Material provided section start

-- ==== Sys2Proof/Machine/Encode.lean ====
section
/-! DEFINITION. The encode pipes and their scheduler: triggers, input, the coded picture buffer, jobs, network and ring
output, containment, enabling (R307 to R326). -/

namespace Sys2Proof.Machine

/-! ### Input (R310) -/

/-- The number of the last trigger instant at or before now: instants lie at whole multiples of PERIOD_90K (R310). -/
def State.trigIndex (s : State) (i : Nat) : Int := s.wall * 9 / ((s.g (Reg.ENC.STR.PERIOD_90K i) : Int) * 100000)

/-- The buffers that stream `i` reads: the coding ring of its entry's context, or the ring of its entry. -/
def State.encRing (s : State) (i : Nat) : List Nat :=
  let e := s.g (Reg.ENC.STR.SRC i)
  let j := s.g (Reg.ING.SRC.PORT_A e) % 4
  let c := s.g (Reg.ING.SRC.PORT_A e) / 4
  if s.g (Reg.ING.SRC.TYPE e) = 5 ∧ s.gb (Reg.ISP.CTX.CODE_EN j c) = true then s.codeRing j c
  else s.candidates e

/-- The READY buffer of newest SEQUENCE that stream `i` reads.
(DEDUCED, log entry 55) -/
def State.encNewest (s : State) (i : Nat) : Option Nat :=
  ((s.encRing i).filter (fun b => s.bufState b == Bs.ready)).foldl (fun (best : Option Nat) (b : Nat) =>
    match best with
    | none => some b
    | some a => if seqNewer (s.tag b).seq (s.tag a).seq then some b else some a) none

/-- The job of stream `i` that runs or is suspended. -/
def State.encJob (s : State) (i : Nat) : Option EncJob :=
  ([0, 1].map (fun n => (s.epipe n).job) ++ [0, 1].map (fun n => (s.epipe n).susp)).findSome?
    (fun (j : Option EncJob) => j.filter (fun (x : EncJob) => x.str == i && !x.gone))

/-- The SEQUENCE that stream `i` coded last, the picture being coded included. -/
def State.encCoded (s : State) (i : Nat) : Option Nat :=
  match s.encJob i with
  | some j => some j.seq
  | none => (s.estr i).done.map (fun _ => s.g (Reg.ENC.STR.LAST_SEQ i))

/-- What a trigger of stream `i` takes: the newest buffer, or a repeat, which carries the tag of what it repeats and takes that buffer
where it is READY with it still, or nothing before the first (R310).
(DEDUCED, log entry 54) -/
def State.encPick (s : State) (i : Nat) (m : Int) : Option EncPend :=
  let again := (s.encCoded i).map (fun q =>
    let t := match s.encJob i with
      | some j => (j.tag, j.count)
      | none => (s.estr i).done.getD ([], 0)
    let same := (s.encRing i).find? (fun b => s.bufState b == Bs.ready && (s.tag b).seq == q)
    (⟨m, s.clock, same, q, true, t.1, t.2⟩ : EncPend))
  match s.encNewest i with
  | none => again
  | some b =>
    let q := (s.tag b).seq
    let new : EncPend := ⟨m, s.clock, some b, q, false, [], 0⟩
    match s.encCoded i with
    | none => some new
    | some c => if seqNewer q c then some new else again

/-! ### The coded picture buffer (R313, R314) -/

/-- Bits that arrive at `rate` in `n` trigger periods, to the nearest bit.
(DEDUCED, log entry 53) -/
def State.arriving (s : State) (i rate n : Nat) : Nat := (rate * n * s.g (Reg.ENC.STR.PERIOD_90K i) + 45000) / 90000

/-- F of the picture of trigger `m`: what the last removal left and what has arrived since; VBR and CAPPED pause at C. -/
def State.cpbFull (s : State) (i : Nat) (m : Int) : Nat :=
  let f := s.g (Reg.ENC.STR.CPB_FULLNESS i) + s.arriving i (s.cpbRate i) (m - (s.estr i).remTrig).toNat
  if s.g (Reg.ENC.STR.RC i) = 0 then f else min f (s.cpbSize i)

/-- The target of a picture of fullness `f` (R314, R316); each step is rounded to the nearest bit, as the example of R316
does.
(DEDUCED, log entry 53) -/
def State.cpbTarget (s : State) (i f : Nat) (idr : Bool) : Nat :=
  let rate := 1000 * s.g (Reg.ENC.STR.BITRATE_KBPS i)
  let c := s.cpbSize i
  let t : Int := (4 * (s.arriving i rate 1 : Int) + (f : Int) - ((c / 2 : Nat) : Int) + 2) / 4
  let t := if idr then 4 * t else t
  let t := (clampInt ((c / 16 : Nat) : Int) f t).toNat
  if (s.estr i).tailed then (t * (100 - s.g (Reg.ENC.STR.TAIL_BACKOFF_PCT i)) + 50) / 100 else t

/-! ### Triggers (R310, R317, R324) -/

/-- A trigger instant of stream `i`. -/
def encTrigger (i : Nat) (s : State) : State :=
  let m := s.trigIndex i
  if !s.coreOn || !s.gb (Reg.ENC.STR.ENABLE i) || m == (s.estr i).lastTrig then s
  else
    let x := s.estr i
    match s.encPick i m with
    | none => s.setEstr i { x with lastTrig := m }
    | some p =>
      let s := if x.pend.isSome then s.inc (Reg.ENC.STR.LATE i) else s
      let first := s.g (Reg.ENC.STR.STATE i) == 1
      let x := { x with lastTrig := m, pend := some p, remTrig := if first then m else x.remTrig }
      let s := s.setEstr i x
      if first then
        (s.p (Reg.ENC.STR.CPB_FULLNESS i)
          (min (s.cpbSize i) (s.cpbRate i * s.g (Reg.ENC.STR.CPB_DELAY_MS i) / 1000))).p (Reg.ENC.STR.STATE i) 2
      else s

/-! ### Scheduling (R308, R317) -/

/-- Whether stream `i` is ready for a pipe. -/
def State.encReady (s : State) (i : Nat) : Bool :=
  s.gb (Reg.ENC.STR.ENABLE i) && (s.estr i).pend.isSome && (s.encJob i).isNone

/-- The stream that the scheduler takes next: the highest class, then the oldest trigger (R317). -/
def State.encCandidate (s : State) : Option Nat :=
  ((List.range 32).filter (fun i => s.encReady i)).foldl (fun (best : Option Nat) (i : Nat) =>
    match best with
    | none => some i
    | some b =>
      let key := fun k => (s.g (Reg.ENC.STR.CLASS k), ((s.estr k).pend.map (fun (p : EncPend) => p.time)).getD 0)
      if (key i).1 < (key b).1 ∨ ((key i).1 = (key b).1 ∧ (key i).2 < (key b).2) then some i else some b) none

/-- Whether the next picture of stream `i` is an IDR (R308).
(DEDUCED, log entry 54) -/
def State.encIdr (s : State) (i : Nat) : Bool :=
  let n := s.g (Reg.ENC.STR.IDR_PERIOD i)
  (s.estr i).idrNext || (n != 0 && decide (n ≤ (s.estr i).sinceIdr))

/-- The job of stream `i` starts on pipe `n`, running from a clock. -/
def State.encStart (s : State) (n i from_ : Nat) : State :=
  let x := s.estr i
  match x.pend with
  | none => s
  | some p =>
    let new := p.buf.filter (fun _ => !p.again)
    let tag := match new with
      | some b => (s.bytes (tagAddr b) 32, s.arrival b)
      | none => (p.tag, p.count)
    let idr := s.encIdr i
    let full := s.cpbFull i p.trig
    let j : EncJob := {
      str := i, cls := s.g (Reg.ENC.STR.CLASS i), trig := p.trig, buf := p.buf,
      seq := match new with
        | some b => (s.tag b).seq
        | none => p.seq,
      again := p.again,
      tag := tag.1, count := tag.2, idr := idr, refresh := s.refreshPlace i idr, full := full, rate := s.cpbRate i,
      goal := s.cpbTarget i full idr, startAt := from_, used := 0, ranAt := from_,
      limit := 4 * expectedCycles (s.encSamples i), gone := false }
    let y := s.epipe n
    ((s.setEstr i { x with pend := none, idrNext := false }).setEpipe n { y with
      job := some j, times := y.times.began s.clock, window := windowFill 0, refs := x.ref.toList ++ x.ltr.toList, store := s.free }).drawn

/-- Whether pipe `n` may take a job of class `c`. -/
def State.encTakes (s : State) (n c : Nat) : Bool :=
  s.gb (Reg.ENC.PIPE.ENABLE n) && (s.epipe n).job.isNone && !(s.epipe n).times.inPhase s.clock &&
    (match (s.epipe n).susp with
      | none => true
      | some j => decide (c < j.cls))

/-- The suspended job of an idle pipe resumes, once it is restored, its search windows refilled, which takes at most 30 µs (R144,
R317). -/
def State.encResume (s : State) (n : Nat) : State :=
  let x := s.epipe n
  match x.job, x.susp with
  | none, some j =>
    if x.times.inPhase s.clock then s
    else
      let at_ := s.clock + s.freeNs 30000
      ((s.setEpipe n { x with
        job := some { j with ranAt := at_ }, susp := none, times := (x.times.began s.clock).phased 4 at_
        refs := (s.estr j.str).ref.toList ++ (s.estr j.str).ltr.toList, store := s.free + 1 }).p
          (Reg.ENC.STR.STATE j.str) 2).drawn.drawn
  | _, _ => s

/-- ENCODE_DISPATCH on pipe `n` (R317). -/
def encDispatch (n : Nat) (s : State) : State :=
  if !s.coreOn then s
  else match s.encCandidate with
    | none => s.encResume n
    | some i => if s.encTakes n (s.g (Reg.ENC.STR.CLASS i)) then s.encStart n i s.clock else s.encResume n

/-- The cycles a running job has counted: 800 MHz from the clock it last ran from (R148, R318). -/
def EncJob.cycles (j : EncJob) (clock : Nat) : Nat := j.used + (clock - j.ranAt) * 4 / 5

/-- The times of encode pipe `n` once its job has left it. -/
def State.epipeLeft (s : State) (n : Nat) : PipeTimes :=
  let x := s.epipe n
  match x.job with
  | some j => x.times.ended s.clock j.limit (j.cycles s.clock)
  | none => x.times

/-- A job that its stream's stop abandoned leaves pipe `n` at its row boundary (R325). -/
def State.encGone (s : State) (n : Nat) : State :=
  (s.setEpipe n { s.epipe n with job := none, times := s.epipeLeft n }).codecEnds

Material provided section end

(Problem details): Only one span is to be repeated: the line with "def EncJob.cycles (j" through the final line of the entries above, word for word.

(Exercise solution):
def EncJob.cycles (j : EncJob) (clock : Nat) : Nat := j.used + (clock - j.ranAt) * 4 / 5

/-- The times of encode pipe `n` once its job has left it. -/
def State.epipeLeft (s : State) (n : Nat) : PipeTimes :=
  let x := s.epipe n
  match x.job with
  | some j => x.times.ended s.clock j.limit (j.cycles s.clock)
  | none => x.times

/-- A job that its stream's stop abandoned leaves pipe `n` at its row boundary (R325). -/
def State.encGone (s : State) (n : Nat) : State :=
  (s.setEpipe n { s.epipe n with job := none, times := s.epipeLeft n }).codecEnds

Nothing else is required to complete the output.